Data records =

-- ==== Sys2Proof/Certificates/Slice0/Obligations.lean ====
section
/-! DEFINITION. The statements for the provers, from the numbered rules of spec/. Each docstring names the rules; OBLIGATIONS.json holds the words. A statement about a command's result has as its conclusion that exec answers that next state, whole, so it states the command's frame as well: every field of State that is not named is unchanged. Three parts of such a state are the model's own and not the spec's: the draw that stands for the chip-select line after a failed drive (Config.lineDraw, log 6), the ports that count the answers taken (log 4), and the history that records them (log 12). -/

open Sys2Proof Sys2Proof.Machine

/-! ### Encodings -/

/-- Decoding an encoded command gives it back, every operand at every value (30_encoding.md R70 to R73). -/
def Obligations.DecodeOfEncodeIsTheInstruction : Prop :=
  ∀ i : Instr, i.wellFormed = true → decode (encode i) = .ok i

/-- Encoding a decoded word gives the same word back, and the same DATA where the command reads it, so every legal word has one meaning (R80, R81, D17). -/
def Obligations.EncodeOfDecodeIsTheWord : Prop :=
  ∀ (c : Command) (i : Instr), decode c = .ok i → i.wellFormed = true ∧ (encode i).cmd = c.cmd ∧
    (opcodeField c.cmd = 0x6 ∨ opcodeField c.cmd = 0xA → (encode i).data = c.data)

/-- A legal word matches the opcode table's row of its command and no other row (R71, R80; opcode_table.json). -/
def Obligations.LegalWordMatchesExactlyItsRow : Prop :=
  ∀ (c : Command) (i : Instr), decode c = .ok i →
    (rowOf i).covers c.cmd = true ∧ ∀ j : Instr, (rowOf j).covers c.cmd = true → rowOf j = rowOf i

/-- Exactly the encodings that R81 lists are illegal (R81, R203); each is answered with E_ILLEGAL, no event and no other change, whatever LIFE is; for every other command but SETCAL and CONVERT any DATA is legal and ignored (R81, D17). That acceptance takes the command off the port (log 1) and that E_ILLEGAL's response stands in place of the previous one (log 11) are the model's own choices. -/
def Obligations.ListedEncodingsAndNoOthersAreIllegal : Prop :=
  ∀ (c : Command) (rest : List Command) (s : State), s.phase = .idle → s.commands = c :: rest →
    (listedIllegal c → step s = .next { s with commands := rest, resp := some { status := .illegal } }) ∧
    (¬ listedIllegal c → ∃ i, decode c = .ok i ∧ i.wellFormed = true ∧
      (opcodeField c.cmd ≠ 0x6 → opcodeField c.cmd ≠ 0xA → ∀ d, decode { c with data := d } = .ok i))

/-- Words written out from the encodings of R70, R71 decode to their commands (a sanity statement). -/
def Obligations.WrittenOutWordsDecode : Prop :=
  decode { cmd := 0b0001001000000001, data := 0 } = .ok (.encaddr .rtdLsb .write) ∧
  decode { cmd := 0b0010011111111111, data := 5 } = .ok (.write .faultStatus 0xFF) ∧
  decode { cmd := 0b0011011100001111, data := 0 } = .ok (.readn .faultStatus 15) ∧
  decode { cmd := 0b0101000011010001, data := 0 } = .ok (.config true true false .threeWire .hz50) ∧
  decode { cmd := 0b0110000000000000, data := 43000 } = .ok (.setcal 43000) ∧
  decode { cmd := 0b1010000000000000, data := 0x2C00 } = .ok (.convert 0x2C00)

Directions =
Keeping each word as given, write out the material above.

Result of the exercise =
-- ==== Sys2Proof/Certificates/Slice0/Obligations.lean ====
section
/-! DEFINITION. The statements for the provers, from the numbered rules of spec/. Each docstring names the rules; OBLIGATIONS.json holds the words. A statement about a command's result has as its conclusion that exec answers that next state, whole, so it states the command's frame as well: every field of State that is not named is unchanged. Three parts of such a state are the model's own and not the spec's: the draw that stands for the chip-select line after a failed drive (Config.lineDraw, log 6), the ports that count the answers taken (log 4), and the history that records them (log 12). -/

open Sys2Proof Sys2Proof.Machine

/-! ### Encodings -/

/-- Decoding an encoded command gives it back, every operand at every value (30_encoding.md R70 to R73). -/
def Obligations.DecodeOfEncodeIsTheInstruction : Prop :=
  ∀ i : Instr, i.wellFormed = true → decode (encode i) = .ok i

/-- Encoding a decoded word gives the same word back, and the same DATA where the command reads it, so every legal word has one meaning (R80, R81, D17). -/
def Obligations.EncodeOfDecodeIsTheWord : Prop :=
  ∀ (c : Command) (i : Instr), decode c = .ok i → i.wellFormed = true ∧ (encode i).cmd = c.cmd ∧
    (opcodeField c.cmd = 0x6 ∨ opcodeField c.cmd = 0xA → (encode i).data = c.data)

/-- A legal word matches the opcode table's row of its command and no other row (R71, R80; opcode_table.json). -/
def Obligations.LegalWordMatchesExactlyItsRow : Prop :=
  ∀ (c : Command) (i : Instr), decode c = .ok i →
    (rowOf i).covers c.cmd = true ∧ ∀ j : Instr, (rowOf j).covers c.cmd = true → rowOf j = rowOf i

/-- Exactly the encodings that R81 lists are illegal (R81, R203); each is answered with E_ILLEGAL, no event and no other change, whatever LIFE is; for every other command but SETCAL and CONVERT any DATA is legal and ignored (R81, D17). That acceptance takes the command off the port (log 1) and that E_ILLEGAL's response stands in place of the previous one (log 11) are the model's own choices. -/
def Obligations.ListedEncodingsAndNoOthersAreIllegal : Prop :=
  ∀ (c : Command) (rest : List Command) (s : State), s.phase = .idle → s.commands = c :: rest →
    (listedIllegal c → step s = .next { s with commands := rest, resp := some { status := .illegal } }) ∧
    (¬ listedIllegal c → ∃ i, decode c = .ok i ∧ i.wellFormed = true ∧
      (opcodeField c.cmd ≠ 0x6 → opcodeField c.cmd ≠ 0xA → ∀ d, decode { c with data := d } = .ok i))

/-- Words written out from the encodings of R70, R71 decode to their commands (a sanity statement). -/
def Obligations.WrittenOutWordsDecode : Prop :=
  decode { cmd := 0b0001001000000001, data := 0 } = .ok (.encaddr .rtdLsb .write) ∧
  decode { cmd := 0b0010011111111111, data := 5 } = .ok (.write .faultStatus 0xFF) ∧
  decode { cmd := 0b0011011100001111, data := 0 } = .ok (.readn .faultStatus 15) ∧
  decode { cmd := 0b0101000011010001, data := 0 } = .ok (.config true true false .threeWire .hz50) ∧
  decode { cmd := 0b0110000000000000, data := 43000 } = .ok (.setcal 43000) ∧
  decode { cmd := 0b1010000000000000, data := 0x2C00 } = .ok (.convert 0x2C00)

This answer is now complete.